# Does Israel have influence over U.S. foreign policy?



## Bo (15 Jan 2009)

> Rice shame-faced by Bush over UN Gaza vote: Olmert
> 
> JERUSALEM (AFP) – US Secretary of State Condoleezza Rice was left shame-faced after President George W. Bush ordered her to abstain in a key UN vote on the Gaza war, Israeli Prime Minister Ehud Olmert said on Monday.
> "She was left shamed. *A resolution that she prepared and arranged, and in the end she did not vote in favour*," Olmert said in a speech in the southern town of Ashkelon.
> ...



http://news.yahoo.com/s/afp/20090112/pl_afp/mideastconflictgazaolmertusrice_newsmlmmd

I wonder if any other country's PM could call up President Bush and tell him how to vote at the UN Security Council?


----------



## Edward Campbell (15 Jan 2009)

Israel has two huge advantages when dealing with the US:

•	A large, loyal, politically active and _savvy_ domestic _fifth column_ working on its behalf; and

•	Nuclear weapons that the US *believes* Israel will use, without consultation, when it feels the need. 

Other countries have large, politically active _diasporas_ – India, for example, but none is as well known as the Israeli/Jewish lobby.

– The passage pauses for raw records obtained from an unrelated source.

theorem promoteSaved_wf {t : Tid} {p : Part} (h : partMemWf p = true) : partMemWf (promoteSaved t p) = true := by
  unfold partMemWf at h ⊢
  refine all_map_of (l := p.saved) (fun x hx => ?_) h
  simp only [Bool.and_eq_true] at hx ⊢
  exact ⟨hx.1, all_map_of (P := groupMemWf) (f := promoteReads t) (fun g hg => hg) hx.2⟩

theorem promoteGroup_keeps (i : MemInv s) {g : Group} : MemOpt (promoteGroup g s) := by
  have h : MemInv ((g.lane.filter fun o => o.rel.any narrow).foldl (fun s o => Machine.performTo g.id o.seq s) s) :=
    i.foldl fun _ _ i => i.performTo
  unfold promoteGroup
  dsimp only
  split
  · exact .none
  · split
    · exact h.performAll
    · exact h.some

theorem MemOpt.bind {o : Option State} {f : State → Option State} (h : MemOpt o) (hf : ∀ s, MemInv s → MemOpt (f s)) : MemOpt (o.bind f) := by
  cases o with
  | none => exact .none
  | some t => exact hf t (h t rfl)

theorem MemOpt.foldl {α : Type} {f : Option State → α → Option State} (hf : ∀ o x, MemOpt o → MemOpt (f o x)) :
    ∀ (l : List α) {o : Option State}, MemOpt o → MemOpt (l.foldl f o)
  | [], _, h => h
  | x :: l, _, h => MemOpt.foldl hf l (hf _ x h)

theorem promoteTeam_keeps (i : MemInv s) {t : Tid} : MemOpt (promoteTeam t s) := by
  have h : MemOpt ((teamGroups s t).foldl (fun s g => s.bind (promoteGroup g)) (some s)) :=
    MemOpt.foldl (fun _ _ h => h.bind fun _ i => promoteGroup_keeps i) _ i.some
  unfold promoteTeam
  cases e : (teamGroups s t).foldl (fun s g => s.bind (promoteGroup g)) (some s) with
  | none => exact .none
  | some u =>
    have j := (h u e).updTeamGroups (k := t) (f := promoteWait) fun _ => promoteWait_wf
    rw [Option.map_some]
    refine MemInv.some ⟨j.hbm_wf, ?_, j.teams_wf, j.launches_wf, ?_⟩
    · exact all_map_of (P := groupMemWf) (f := promoteReads t) (l := _ :: _) (fun _ hg => hg) j.groups_wf
    · exact all_map_of (P := partMemWf) (f := promoteSaved t) (l := _ :: _) (fun _ => promoteSaved_wf) j.parts_wf

theorem MemOut.execPromoteComplete (i : MemInv s) {k : Gid} : MemOut (execPromoteComplete k s) := by
  have j := i.focus (k := k)
  unfold Machine.execPromoteComplete
  dsimp only
  split
  · split
    · split
      · next e =>
        have h := promoteTeam_keeps j _ e
        exact MemInv.next (h.setG h.g_wf)
      · exact j.next
    · exact j.next
  · exact j.next

end Sys2Proof.Machine
end

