-- ==== Sys2Proof/Proofs/MemKeptSync.lean ====
section
/-!
The canonical form of every memory, fourth part: fetching and sequencing, and the waiting ops with the events that end their waits.
-/
namespace Sys2Proof.Machine

variable {s : State}

/-! ### Fetching and sequencing -/

theorem satNow_wf {g : Group} (h : groupMemWf g = true) : groupMemWf (satNow g) = true := by
  unfold satNow
  split <;> exact h

theorem MemInv.fetchTrap (i : MemInv s) {w : W128} {x : TrapI} : MemInv (Machine.fetchTrap w x s) := by
  unfold Machine.fetchTrap
  split
  · exact i.holdAt
  · exact i.takeTrap

theorem MemOut.execWordFetch (i : MemInv s) : MemOut (execWordFetch s) := by
  have j := i.setG (satNow_wf i.g_wf)
  unfold Machine.execWordFetch
  dsimp only
  split
  · exact .next (j.setG j.g_wf)
  · split
    · exact j.fetchTrap.next
    · split
      · exact j.parkAt.next
      · split
        · exact j.endLaunch.next
        · split
          · exact j.eccRead.fetchTrap.next
          · exact .next (j.eccRead.setG j.eccRead.g_wf)

theorem MemOut.runSeq (i : MemInv s) {x : Instr} {next : Group → Group} (h : ∀ g, (next g).harea = g.harea) : MemOut (runSeq x next s) := by
  unfold Machine.runSeq
  split
  · exact i.holdAt.next
  · exact .next (i.setG (groupMemWf_of_harea (g := s.g) (h s.g) i.g_wf))

@[simp] theorem goto_harea (a : W64) (g : Group) : (goto a g).harea = g.harea := rfl
@[simp] theorem gotoReg_harea (x : W64) (g : Group) : (gotoReg x g).harea = g.harea := rfl

@[simp] theorem rfNext_harea (entry : W64) (g : Group) : (rfNext entry g).harea = g.harea := by
  unfold rfNext
  dsimp only
  split <;> rfl

theorem MemOut.execLoop (i : MemInv s) {n : BitVec 2} {ofs : BitVec 12} : MemOut (execLoop n ofs s) :=
  .runSeq i fun g => by dsimp only; split <;> simp

theorem MemOut.execRfnext (i : MemInv s) : MemOut (execRfnext s) := .runSeq i fun g => by split <;> simp

theorem MemOut.execUnassignedOpcode (i : MemInv s) {opc : BitVec 10} {f : OpF} : MemOut (execUnassignedOpcode opc f s) := by
  unfold Machine.execUnassignedOpcode
  dsimp only
  split
  · exact i.holdAt.next
  · split
    · exact .finish i trivial
    · exact .finish i i

/-! ### Waits -/

theorem MemOut.resume (i : MemInv s) {k : Gid} {act : State → State} (h : ∀ s, MemInv s → MemInv (act s)) : MemOut (resume k act s) := by
  have j := i.focus (k := k)
  unfold Machine.resume
  dsimp only
  split
  · exact .next (h _ j)
  · exact j.next

theorem tryOr_keeps (i : MemInv s) {w : Wait} {attempt : State → Option State} (h : MemOpt (attempt s)) : (tryOr w attempt s).Keeps MemInv := by
  unfold tryOr
  split
  · next e => exact h _ e
  · exact i.setG i.g_wf

theorem MemInv.ending (i : MemInv s) {attempt : State → Option State} (h : MemOpt (attempt s)) : MemInv (Machine.ending attempt s) := by
  unfold Machine.ending
  split
  · next e => exact (h _ e).setG (h _ e).g_wf
  · exact i

theorem MemOpt.map {o : Option State} (h : MemOpt o) {f : State → State} (hf : ∀ s, MemInv s → MemInv (f s)) : MemOpt (o.map f) := by
  cases o with
  | none => exact .none
  | some t => exact .some (hf t (h t rfl))

theorem waitTry_keeps (i : MemInv s) {a b c d : Nat} : MemOpt (waitTry a b c d s) := by
  unfold waitTry
  split
  · exact .some (i.setG i.g_wf)
  · exact .none

theorem tagTry_keeps (i : MemInv s) {all : Bool} {m : W64} : MemOpt (tagTry all m s) := by
  unfold tagTry
  exact .ite (.some (i.setG i.g_wf)) .none

theorem tfirstTry_keeps (i : MemInv s) {d : Nat} {m : W64} : MemOpt (tfirstTry d m s) := by
  unfold tfirstTry
  split
  · exact .none
  · split
    · exact .none
    · exact .some (i.setGT (groupMemWf_of_harea (g := s.g) (setS_harea ..) i.g_wf) i.t_wf)

theorem MemOut.execWaitResume (i : MemInv s) {k : Gid} : MemOut (execWaitResume k s) :=
  .resume i fun _ i => by split; exacts [i.ending (waitTry_keeps i), i]

theorem MemOut.execTagWaitResume (i : MemInv s) {k : Gid} : MemOut (execTagWaitResume k s) :=
  .resume i fun _ i => by split; exacts [i.ending (tagTry_keeps i), i.ending (tfirstTry_keeps i), i]

/-! ### Signals -/

theorem sigaddBody_keeps (i : MemInv s) {f : OpF} : (sigaddBody f s).Keeps MemInv := by
  refine .after (needRoom_keeps.bind fun _ _ => checkReqs_keeps.bind fun _ _ => ?_)
  split
  · exact reserve_keeps.bind fun _ _ => issueLane_keeps (i.foldl fun _ _ i => i.addRed)
  · exact issueLane_keeps i

theorem performFor_keeps (i : MemInv s) {as : List Acc} : MemOpt (performFor as s) := by
  unfold performFor
  dsimp only
  split
  · exact .some (i.performList _)
  · exact .none

theorem sigwaitTry_keeps (i : MemInv s) {d : Nat} {a : Acc} {x : W64} {sc : Scope} : MemOpt (sigwaitTry d a x sc s) := by
  unfold sigwaitTry
  dsimp only
  split
  · exact .none
  · next e =>
    have j := performFor_keeps i _ e
    split
    · refine .some (MemInv.acquire (MemInv.learnNewest ?_))
      exact j.setG (groupMemWf_of_harea (setS_harea _ d _) j.g_wf)
    · exact .none

theorem sigwaitBody_keeps (i : MemInv s) {f : OpF} : (sigwaitBody f s).Keeps MemInv := by
  refine .after (checkReqs_keeps.bind fun _ _ => ?_)
  split
  · exact i
  · split
    · exact i.memError
    · exact tryOr_keeps i.eccRead (sigwaitTry_keeps i.eccRead)

theorem MemOut.execSigwaitEnd (i : MemInv s) {k : Gid} : MemOut (execSigwaitEnd k s) := by
  refine .resume i fun s i => ?_
  split
  · split
    · exact i.memError
    · exact i.eccRead.ending (sigwaitTry_keeps i.eccRead)
  · exact i

/-! ### Stage rings -/

theorem ringexpTry_keeps (i : MemInv s) {r j n : Nat} : MemOpt (ringexpTry r j n s) := by
  unfold ringexpTry
  dsimp only
  split
  · exact .none
  · exact .some (i.setGT i.g_wf i.t_wf)

theorem ringputTry_keeps (i : MemInv s) {r j : Nat} : MemOpt (ringputTry r j s) := by
  unfold ringputTry
  dsimp only
  split
  · exact .none
  · exact i.performAll.map fun _ i => i.setGT i.g_wf i.t_wf

theorem ringgetTry_keeps (i : MemInv s) {d r j q : Nat} : MemOpt (ringgetTry d r j q s) := by
  have h : ∀ (x : W64) (f : Bool) (k : List Crossing) (ops : List OpId),
      groupMemWf (if f then raise flagOVERRUN (observe s ops (learn k (setS s.g d x))) else observe s ops (learn k (setS s.g d x))) = true := by
    intro x f k ops
    split <;> exact groupMemWf_of_harea (setS_harea s.g d x) i.g_wf
  unfold ringgetTry
  dsimp only
  split
  · exact .some (i.setGT (h _ _ _ _) i.t_wf)
  · exact .none

theorem ringFree_keeps (i : MemInv s) {r j n : Nat} : MemOpt (ringFree r j n s) := by
  unfold ringFree
  exact i.performOlder.map fun _ i => i.setT i.t_wf

theorem MemOut.execRingputFree (i : MemInv s) {f : OpF} : MemOut (execRingputFree f s) := by
  refine .runS i (.after ?_)
  split
  · next e =>
    split at e
    · exact ringFree_keeps i _ e
    · cases e
  · exact i.setG i.g_wf

theorem MemOut.execRinggetEnd (i : MemInv s) {k : Gid} : MemOut (execRinggetEnd k s) :=
  .resume i fun _ i => by split; exacts [i.ending (ringgetTry_keeps i), i]

theorem MemOut.execRingexpResume (i : MemInv s) {k : Gid} : MemOut (execRingexpResume k s) :=
  .resume i fun _ i => by split; exacts [i.ending (ringexpTry_keeps i), i]

theorem MemOut.execRingputResume (i : MemInv s) {k : Gid} : MemOut (execRingputResume k s) :=
  .resume i fun _ i => by split; exacts [i.ending (ringputTry_keeps i), i]

theorem MemOpt.getD {o : Option State} (h : MemOpt o) (i : MemInv s) : MemInv (o.getD s) := by
  cases o with
  | none => exact i
  | some t => exact h t rfl

theorem MemInv.freeDo (i : MemInv s) : MemInv (Machine.freeDo s) := by
  unfold Machine.freeDo
  split
  · exact i
  · split
    · refine MemOpt.getD (ringFree_keeps ?_) i
      exact i.setG i.g_wf
    · exact i

theorem MemOut.execRingputFreeEffect (i : MemInv s) {k : Gid} : MemOut (execRingputFreeEffect k s) := .resume i fun _ i => i.freeDo

/-! ### Barriers and register quota -/

theorem barArrive_keeps (i : MemInv s) {id : Nat} : MemOpt (barArrive id s) := by
  unfold barArrive
  exact i.performAll.map fun _ i => i.setGT i.g_wf i.t_wf

theorem MemOut.execBar (i : MemInv s) {f : OpF} : MemOut (execBar f s) := by
  refine .runS i ?_
  split
  · next e => exact barArrive_keeps i _ e
  · trivial

theorem barGo_wf {id : Nat} {b : Bar} {g : Group} (h : groupMemWf g = true) : groupMemWf (barGo id b g) = true := by
  unfold barGo
  split <;> exact h

theorem MemOut.execBarDepart (i : MemInv s) {t : Tid} {id : Nat} : MemOut (execBarDepart t id s) := by
  have j := i.focusTeam (k := t).focusLaunch (k := t.l)
  unfold Machine.execBarDepart
  dsimp only
  split
  · refine .next (MemInv.updTeamGroups ?_ fun _ => barGo_wf)
    exact j.setT j.t_wf
  · exact j.next

theorem setBound_harea (b : Nat) (g : Group) : (setBound b g).harea = g.harea :=
  (foldl_harea (f := fun g n => spillIn (_ + n) g) (fun _ _ => rfl) _ _).trans (foldl_harea (f := fun g n => spillOut (b + n) g) (fun _ _ => rfl) _ _)

theorem MemInv.rebase (i : MemInv s) {t : Team} : MemInv (Machine.rebase t s) := i.updTeamGroups fun _ hg => hg

theorem MemInv.roleqMove (i : MemInv s) {d r k : Nat} : MemInv (Machine.roleqMove d r k s) := by
  unfold Machine.roleqMove
  dsimp only
  exact ((i.updGroup fun g hg => groupMemWf_of_harea (setBound_harea _ g) hg).updGroup
    fun g hg => groupMemWf_of_harea (setBound_harea _ g) hg).rebase

theorem MemOut.execRoleq (i : MemInv s) {f : OpF} : MemOut (execRoleq f s) := by
  refine .runS i (.after (tryOr_keeps i ?_))
  split
  · exact i.roleqMove.some
  · exact .none

theorem MemOut.execRoleqMove (i : MemInv s) {k : Gid} : MemOut (execRoleqMove k s) := by
  have j := i.focus (k := k)
  unfold Machine.execRoleqMove
  dsimp only
  split
  · split
    · split
      · exact j.next
      · split
        · exact .next (j.roleqMove.setG j.roleqMove.g_wf)
        · exact j.trapAt.next
    · exact j.next
  · exact j.next

theorem MemOut.execRegisterSpill (i : MemInv s) {k : Gid} {n : Nat} : MemOut (execRegisterSpill k n s) :=
  (i.updGroup fun _ hg => by split <;> exact hg).next

end Sys2Proof.Machine
end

But, bear in mind, that:

•	Jews are anything but monolithic. Not all Jews support Israel; few offer anything like uncritical support; and

•	The Arabs have more money and they, too, are politically active –especially in funding candidates and on publicizing their grievances and Israel’s _transgressions_. The Arabs are winning the PR war, but Israel is doing a good job at keeping the Iran issue high on the agenda.

The second issue, nuclear weapons and a perception, at least, that Israel will not accept US _guidance_ on their use, is, probably, a more potent force.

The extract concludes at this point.